WHAT NEEDS TO BE DONE: When the line containing "(now + 200)" appears in the entries below, begin printing there and stop after the line containing "def targetGait (s"; print each of those lines exactly and no other line.

——————

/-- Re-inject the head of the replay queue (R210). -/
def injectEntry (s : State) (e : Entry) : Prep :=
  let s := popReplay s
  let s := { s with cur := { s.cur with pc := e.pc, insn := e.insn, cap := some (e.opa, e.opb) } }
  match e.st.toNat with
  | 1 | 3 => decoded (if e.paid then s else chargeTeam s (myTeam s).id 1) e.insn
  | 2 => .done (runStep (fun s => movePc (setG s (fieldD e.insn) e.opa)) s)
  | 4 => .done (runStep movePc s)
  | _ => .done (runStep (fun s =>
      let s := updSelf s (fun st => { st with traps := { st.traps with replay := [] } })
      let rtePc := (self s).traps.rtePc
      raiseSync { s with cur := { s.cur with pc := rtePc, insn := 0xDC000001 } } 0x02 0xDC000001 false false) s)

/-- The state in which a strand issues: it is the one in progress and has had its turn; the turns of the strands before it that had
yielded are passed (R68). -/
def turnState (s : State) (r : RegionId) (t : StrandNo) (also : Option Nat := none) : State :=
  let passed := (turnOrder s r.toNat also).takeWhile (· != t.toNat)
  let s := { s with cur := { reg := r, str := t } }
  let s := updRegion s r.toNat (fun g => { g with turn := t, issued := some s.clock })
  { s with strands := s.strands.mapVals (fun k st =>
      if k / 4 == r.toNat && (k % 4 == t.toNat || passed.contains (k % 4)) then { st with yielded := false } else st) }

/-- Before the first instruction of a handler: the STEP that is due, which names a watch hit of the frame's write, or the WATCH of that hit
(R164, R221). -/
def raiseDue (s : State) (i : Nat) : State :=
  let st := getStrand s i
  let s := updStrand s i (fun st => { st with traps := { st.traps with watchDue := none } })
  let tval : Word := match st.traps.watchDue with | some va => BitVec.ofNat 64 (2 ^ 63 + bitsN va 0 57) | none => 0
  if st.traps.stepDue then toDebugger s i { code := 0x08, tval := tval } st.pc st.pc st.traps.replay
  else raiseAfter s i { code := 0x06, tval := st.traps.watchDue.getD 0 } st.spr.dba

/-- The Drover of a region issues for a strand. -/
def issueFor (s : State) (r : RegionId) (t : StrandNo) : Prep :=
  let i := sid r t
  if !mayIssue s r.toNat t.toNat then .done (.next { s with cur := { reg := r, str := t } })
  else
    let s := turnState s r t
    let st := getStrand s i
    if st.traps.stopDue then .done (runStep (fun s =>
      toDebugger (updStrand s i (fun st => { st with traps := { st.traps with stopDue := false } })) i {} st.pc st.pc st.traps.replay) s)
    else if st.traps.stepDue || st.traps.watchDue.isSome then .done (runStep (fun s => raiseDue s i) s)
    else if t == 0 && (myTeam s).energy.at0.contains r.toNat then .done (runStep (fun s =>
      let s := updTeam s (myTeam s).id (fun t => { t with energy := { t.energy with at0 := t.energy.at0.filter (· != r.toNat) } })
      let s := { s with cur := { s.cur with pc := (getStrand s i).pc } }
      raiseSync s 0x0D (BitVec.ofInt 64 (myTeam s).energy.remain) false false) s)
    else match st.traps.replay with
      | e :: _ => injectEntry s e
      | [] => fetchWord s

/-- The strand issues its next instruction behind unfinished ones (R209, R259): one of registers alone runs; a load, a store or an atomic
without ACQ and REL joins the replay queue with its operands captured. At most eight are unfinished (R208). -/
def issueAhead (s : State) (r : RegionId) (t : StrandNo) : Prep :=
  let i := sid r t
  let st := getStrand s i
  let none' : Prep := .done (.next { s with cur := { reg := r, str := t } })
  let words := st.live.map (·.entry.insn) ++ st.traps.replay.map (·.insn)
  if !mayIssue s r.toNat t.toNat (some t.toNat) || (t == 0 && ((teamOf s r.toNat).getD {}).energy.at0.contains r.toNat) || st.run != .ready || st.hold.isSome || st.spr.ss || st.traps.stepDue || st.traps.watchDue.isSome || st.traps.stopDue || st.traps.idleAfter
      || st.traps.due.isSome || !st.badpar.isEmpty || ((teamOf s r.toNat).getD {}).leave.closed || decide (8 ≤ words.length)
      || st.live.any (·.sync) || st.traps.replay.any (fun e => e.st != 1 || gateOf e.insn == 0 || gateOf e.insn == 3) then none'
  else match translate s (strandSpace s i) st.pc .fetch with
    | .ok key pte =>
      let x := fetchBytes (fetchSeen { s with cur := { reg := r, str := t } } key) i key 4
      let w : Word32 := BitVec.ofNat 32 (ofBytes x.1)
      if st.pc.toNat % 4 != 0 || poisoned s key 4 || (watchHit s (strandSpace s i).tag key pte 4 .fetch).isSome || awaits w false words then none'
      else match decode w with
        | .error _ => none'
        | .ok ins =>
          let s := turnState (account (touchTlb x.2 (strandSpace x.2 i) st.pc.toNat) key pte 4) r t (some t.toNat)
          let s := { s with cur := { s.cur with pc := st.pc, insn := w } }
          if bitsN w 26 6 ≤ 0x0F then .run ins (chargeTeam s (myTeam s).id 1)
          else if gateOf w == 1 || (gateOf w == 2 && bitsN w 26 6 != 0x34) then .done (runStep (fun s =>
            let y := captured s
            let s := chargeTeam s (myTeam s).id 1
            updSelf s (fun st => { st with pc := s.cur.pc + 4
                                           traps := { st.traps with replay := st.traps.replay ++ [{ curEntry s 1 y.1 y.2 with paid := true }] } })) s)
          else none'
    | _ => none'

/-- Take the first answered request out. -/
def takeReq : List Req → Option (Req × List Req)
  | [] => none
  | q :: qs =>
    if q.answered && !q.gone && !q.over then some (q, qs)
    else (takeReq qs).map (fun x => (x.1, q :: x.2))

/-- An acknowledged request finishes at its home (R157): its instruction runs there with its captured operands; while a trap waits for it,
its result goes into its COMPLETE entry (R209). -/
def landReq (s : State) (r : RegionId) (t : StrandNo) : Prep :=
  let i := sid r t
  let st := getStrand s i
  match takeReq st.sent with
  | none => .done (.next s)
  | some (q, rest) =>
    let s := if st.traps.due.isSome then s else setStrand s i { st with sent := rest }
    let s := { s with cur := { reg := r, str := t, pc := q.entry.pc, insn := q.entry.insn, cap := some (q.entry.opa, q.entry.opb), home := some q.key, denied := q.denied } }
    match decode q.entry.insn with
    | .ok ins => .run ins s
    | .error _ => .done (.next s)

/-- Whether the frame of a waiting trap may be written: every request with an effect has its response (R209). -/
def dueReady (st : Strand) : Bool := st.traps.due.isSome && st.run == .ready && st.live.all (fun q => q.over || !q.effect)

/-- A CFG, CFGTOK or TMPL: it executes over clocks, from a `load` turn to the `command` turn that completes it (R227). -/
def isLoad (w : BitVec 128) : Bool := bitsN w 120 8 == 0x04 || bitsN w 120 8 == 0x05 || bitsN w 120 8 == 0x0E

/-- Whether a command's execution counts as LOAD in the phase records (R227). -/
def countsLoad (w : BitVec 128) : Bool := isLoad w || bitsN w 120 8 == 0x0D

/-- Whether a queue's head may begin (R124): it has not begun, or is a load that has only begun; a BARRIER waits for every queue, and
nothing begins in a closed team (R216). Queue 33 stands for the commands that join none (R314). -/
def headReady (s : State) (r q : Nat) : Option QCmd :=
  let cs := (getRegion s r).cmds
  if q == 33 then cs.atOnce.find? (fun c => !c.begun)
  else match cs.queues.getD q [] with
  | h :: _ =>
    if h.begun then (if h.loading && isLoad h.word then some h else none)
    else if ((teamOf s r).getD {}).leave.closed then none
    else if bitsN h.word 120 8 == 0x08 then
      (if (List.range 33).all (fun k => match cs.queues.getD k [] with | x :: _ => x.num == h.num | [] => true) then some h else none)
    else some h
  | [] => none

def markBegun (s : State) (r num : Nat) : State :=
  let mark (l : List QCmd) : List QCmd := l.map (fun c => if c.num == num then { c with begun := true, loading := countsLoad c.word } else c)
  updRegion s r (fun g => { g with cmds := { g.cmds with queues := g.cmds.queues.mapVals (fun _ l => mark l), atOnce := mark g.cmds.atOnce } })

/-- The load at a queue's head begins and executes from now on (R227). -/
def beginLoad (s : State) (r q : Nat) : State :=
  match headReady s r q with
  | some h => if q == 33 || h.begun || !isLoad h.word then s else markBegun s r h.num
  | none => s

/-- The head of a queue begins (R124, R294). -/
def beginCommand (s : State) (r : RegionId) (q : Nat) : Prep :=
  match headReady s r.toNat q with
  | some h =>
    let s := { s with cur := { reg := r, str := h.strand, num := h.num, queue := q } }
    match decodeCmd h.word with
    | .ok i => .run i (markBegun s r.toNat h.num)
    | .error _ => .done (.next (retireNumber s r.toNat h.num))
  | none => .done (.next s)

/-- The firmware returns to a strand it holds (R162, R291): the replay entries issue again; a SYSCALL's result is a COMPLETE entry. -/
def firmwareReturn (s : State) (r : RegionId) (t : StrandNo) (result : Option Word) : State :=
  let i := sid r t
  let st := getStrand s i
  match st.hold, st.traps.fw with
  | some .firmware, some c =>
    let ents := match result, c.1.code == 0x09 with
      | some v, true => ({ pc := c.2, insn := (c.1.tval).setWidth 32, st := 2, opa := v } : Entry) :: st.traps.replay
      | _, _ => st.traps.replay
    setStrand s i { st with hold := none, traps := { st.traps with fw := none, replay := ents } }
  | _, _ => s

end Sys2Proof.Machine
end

——————

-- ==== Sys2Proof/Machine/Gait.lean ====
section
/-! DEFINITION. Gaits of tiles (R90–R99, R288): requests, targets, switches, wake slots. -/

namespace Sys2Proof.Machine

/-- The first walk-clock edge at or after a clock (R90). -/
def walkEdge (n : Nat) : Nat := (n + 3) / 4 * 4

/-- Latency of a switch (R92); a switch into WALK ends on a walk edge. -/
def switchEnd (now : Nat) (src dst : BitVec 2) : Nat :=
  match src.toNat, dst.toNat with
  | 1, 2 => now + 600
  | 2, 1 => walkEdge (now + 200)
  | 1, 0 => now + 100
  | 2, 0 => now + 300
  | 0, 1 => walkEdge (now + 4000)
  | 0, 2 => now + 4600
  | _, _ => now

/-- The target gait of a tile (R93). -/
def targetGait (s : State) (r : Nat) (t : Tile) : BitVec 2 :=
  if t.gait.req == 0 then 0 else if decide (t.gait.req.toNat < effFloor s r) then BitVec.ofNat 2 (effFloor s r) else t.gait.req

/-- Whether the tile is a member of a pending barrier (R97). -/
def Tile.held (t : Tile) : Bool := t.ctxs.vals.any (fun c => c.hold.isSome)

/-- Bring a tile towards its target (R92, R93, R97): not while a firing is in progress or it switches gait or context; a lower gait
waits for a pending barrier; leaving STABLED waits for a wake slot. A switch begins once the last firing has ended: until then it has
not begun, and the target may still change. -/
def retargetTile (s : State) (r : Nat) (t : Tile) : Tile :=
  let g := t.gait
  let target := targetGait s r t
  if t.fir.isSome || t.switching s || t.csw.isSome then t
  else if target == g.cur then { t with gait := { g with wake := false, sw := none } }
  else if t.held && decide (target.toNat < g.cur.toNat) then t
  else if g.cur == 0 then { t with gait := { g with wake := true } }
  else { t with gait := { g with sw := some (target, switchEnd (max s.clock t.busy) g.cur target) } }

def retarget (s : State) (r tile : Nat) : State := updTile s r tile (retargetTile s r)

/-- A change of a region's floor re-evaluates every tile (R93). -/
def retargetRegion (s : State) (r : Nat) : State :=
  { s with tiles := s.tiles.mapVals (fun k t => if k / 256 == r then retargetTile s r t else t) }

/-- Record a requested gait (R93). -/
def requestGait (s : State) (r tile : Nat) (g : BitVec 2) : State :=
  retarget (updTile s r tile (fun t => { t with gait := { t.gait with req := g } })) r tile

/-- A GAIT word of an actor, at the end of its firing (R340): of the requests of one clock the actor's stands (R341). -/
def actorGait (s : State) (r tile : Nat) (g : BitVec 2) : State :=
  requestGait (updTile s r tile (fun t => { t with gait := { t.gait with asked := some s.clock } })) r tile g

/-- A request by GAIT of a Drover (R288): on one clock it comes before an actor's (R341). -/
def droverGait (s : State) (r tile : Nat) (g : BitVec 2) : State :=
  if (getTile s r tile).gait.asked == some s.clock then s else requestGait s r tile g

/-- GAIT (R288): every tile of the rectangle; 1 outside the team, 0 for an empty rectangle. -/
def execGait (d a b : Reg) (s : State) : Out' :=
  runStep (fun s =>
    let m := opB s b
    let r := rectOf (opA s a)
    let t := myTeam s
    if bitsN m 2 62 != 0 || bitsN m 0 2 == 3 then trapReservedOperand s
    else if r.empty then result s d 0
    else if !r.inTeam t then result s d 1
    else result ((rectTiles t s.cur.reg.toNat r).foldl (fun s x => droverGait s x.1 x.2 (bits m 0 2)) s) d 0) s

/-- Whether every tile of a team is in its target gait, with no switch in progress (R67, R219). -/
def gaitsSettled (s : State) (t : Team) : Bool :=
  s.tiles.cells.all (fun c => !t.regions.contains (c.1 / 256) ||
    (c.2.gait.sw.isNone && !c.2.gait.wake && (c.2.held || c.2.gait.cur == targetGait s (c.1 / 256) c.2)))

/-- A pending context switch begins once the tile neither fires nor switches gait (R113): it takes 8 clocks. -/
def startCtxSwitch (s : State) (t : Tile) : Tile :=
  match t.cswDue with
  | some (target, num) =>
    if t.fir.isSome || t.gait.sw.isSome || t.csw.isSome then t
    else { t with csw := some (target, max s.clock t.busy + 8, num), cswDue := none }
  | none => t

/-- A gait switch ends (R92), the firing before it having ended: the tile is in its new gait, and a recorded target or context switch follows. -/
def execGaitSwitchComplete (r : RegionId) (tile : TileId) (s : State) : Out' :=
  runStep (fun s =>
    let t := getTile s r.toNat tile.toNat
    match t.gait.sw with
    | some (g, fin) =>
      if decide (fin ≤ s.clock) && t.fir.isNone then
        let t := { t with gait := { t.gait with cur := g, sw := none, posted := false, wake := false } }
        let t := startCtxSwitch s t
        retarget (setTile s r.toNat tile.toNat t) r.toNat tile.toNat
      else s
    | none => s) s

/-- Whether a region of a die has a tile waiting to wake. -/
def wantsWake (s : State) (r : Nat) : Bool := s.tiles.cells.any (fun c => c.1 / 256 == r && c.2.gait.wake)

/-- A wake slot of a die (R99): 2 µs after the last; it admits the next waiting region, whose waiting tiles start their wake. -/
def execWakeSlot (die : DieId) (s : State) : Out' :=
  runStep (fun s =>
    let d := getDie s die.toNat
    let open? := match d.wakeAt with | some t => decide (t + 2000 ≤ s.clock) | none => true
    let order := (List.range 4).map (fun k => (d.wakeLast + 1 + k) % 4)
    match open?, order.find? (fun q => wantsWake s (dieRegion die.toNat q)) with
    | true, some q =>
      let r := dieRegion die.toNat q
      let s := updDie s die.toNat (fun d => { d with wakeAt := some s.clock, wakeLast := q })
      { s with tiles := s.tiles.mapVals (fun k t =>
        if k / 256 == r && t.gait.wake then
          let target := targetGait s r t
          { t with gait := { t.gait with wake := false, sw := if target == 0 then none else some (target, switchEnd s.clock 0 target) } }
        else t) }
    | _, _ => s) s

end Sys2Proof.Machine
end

——————

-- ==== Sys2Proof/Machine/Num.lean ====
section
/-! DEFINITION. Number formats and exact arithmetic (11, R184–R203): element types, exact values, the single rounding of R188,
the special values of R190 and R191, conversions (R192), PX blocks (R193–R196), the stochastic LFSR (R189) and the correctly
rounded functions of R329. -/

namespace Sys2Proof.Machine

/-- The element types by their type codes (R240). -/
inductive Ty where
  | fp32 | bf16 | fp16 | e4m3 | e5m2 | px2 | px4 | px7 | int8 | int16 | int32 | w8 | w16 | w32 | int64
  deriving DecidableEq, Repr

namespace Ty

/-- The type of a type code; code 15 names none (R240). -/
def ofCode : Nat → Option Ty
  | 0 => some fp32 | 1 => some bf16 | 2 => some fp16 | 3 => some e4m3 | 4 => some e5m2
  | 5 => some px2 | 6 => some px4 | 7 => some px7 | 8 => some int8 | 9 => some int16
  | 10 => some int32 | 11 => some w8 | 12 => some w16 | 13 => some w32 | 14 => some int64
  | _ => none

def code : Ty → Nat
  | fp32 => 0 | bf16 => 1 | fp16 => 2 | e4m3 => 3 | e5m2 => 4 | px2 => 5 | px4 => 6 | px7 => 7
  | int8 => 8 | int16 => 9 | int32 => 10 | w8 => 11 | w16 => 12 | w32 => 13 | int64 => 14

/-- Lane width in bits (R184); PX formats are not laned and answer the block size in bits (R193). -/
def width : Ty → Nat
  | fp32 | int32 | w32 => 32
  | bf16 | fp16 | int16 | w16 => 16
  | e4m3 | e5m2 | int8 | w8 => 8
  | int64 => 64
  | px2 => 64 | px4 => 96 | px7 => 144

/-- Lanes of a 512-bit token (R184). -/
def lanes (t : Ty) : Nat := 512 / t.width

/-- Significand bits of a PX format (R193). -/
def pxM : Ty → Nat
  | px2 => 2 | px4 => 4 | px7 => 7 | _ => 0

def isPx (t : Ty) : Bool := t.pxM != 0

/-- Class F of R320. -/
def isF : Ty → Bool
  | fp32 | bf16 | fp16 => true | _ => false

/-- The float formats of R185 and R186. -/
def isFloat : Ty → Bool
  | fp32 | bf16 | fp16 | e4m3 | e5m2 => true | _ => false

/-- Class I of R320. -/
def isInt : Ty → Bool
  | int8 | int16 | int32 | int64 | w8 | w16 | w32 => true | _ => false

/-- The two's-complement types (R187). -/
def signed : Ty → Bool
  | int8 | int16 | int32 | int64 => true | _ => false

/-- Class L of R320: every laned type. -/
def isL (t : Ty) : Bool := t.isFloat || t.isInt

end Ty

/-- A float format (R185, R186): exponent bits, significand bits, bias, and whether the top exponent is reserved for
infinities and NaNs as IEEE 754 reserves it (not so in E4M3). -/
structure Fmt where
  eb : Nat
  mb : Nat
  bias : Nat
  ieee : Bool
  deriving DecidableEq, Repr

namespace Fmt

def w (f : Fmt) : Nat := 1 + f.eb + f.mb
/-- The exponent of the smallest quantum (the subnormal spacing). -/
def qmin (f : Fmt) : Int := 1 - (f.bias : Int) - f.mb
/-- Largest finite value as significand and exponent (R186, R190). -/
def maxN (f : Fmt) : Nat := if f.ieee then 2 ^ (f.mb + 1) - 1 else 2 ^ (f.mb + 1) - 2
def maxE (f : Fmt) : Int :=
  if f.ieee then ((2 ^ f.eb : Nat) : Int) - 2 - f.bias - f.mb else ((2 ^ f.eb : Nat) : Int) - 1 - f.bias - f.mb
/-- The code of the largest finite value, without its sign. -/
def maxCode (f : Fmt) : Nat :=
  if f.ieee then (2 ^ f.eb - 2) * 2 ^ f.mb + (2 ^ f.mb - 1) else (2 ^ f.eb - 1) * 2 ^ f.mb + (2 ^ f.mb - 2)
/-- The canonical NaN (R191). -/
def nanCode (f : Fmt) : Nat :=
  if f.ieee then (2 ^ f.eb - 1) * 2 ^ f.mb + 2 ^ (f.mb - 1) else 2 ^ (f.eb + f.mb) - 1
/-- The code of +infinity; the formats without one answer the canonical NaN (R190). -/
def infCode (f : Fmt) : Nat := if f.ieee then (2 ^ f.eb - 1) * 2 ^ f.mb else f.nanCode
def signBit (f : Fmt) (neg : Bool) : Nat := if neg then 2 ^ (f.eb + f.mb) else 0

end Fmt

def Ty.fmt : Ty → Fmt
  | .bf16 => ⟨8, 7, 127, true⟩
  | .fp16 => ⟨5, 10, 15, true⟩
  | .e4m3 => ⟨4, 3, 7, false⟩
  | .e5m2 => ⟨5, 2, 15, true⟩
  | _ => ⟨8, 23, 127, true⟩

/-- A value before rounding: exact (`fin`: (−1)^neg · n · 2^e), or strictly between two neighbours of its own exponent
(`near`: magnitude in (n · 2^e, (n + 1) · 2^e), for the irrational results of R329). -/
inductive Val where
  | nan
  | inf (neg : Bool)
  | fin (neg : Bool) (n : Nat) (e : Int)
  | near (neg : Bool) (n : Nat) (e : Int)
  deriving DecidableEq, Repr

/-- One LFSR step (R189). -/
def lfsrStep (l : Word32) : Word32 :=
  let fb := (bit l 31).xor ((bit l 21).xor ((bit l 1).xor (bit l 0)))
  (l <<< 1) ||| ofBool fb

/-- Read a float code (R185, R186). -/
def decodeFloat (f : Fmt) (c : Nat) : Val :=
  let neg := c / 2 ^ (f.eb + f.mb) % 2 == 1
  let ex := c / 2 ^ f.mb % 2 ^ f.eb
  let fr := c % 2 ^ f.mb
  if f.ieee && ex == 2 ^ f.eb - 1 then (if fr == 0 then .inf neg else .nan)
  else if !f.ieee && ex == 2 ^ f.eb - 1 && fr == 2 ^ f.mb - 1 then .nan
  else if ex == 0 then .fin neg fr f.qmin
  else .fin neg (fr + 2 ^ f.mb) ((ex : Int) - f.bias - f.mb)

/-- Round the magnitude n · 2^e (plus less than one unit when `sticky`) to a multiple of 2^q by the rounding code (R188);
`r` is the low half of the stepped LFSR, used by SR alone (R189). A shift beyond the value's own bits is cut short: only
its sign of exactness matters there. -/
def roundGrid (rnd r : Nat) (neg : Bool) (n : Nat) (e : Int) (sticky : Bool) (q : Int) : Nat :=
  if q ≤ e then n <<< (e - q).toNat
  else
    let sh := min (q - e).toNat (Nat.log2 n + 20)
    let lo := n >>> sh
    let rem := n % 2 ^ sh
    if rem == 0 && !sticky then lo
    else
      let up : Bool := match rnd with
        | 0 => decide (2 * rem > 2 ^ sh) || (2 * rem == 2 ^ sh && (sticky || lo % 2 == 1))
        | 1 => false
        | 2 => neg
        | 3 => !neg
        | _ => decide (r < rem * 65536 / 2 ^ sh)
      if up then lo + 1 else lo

——————

OUTPUT BELOW:
  | 2, 1 => walkEdge (now + 200)
  | 1, 0 => now + 100
  | 2, 0 => now + 300
  | 0, 1 => walkEdge (now + 4000)
  | 0, 2 => now + 4600
  | _, _ => now

/-- The target gait of a tile (R93). -/
def targetGait (s : State) (r : Nat) (t : Tile) : BitVec 2 :=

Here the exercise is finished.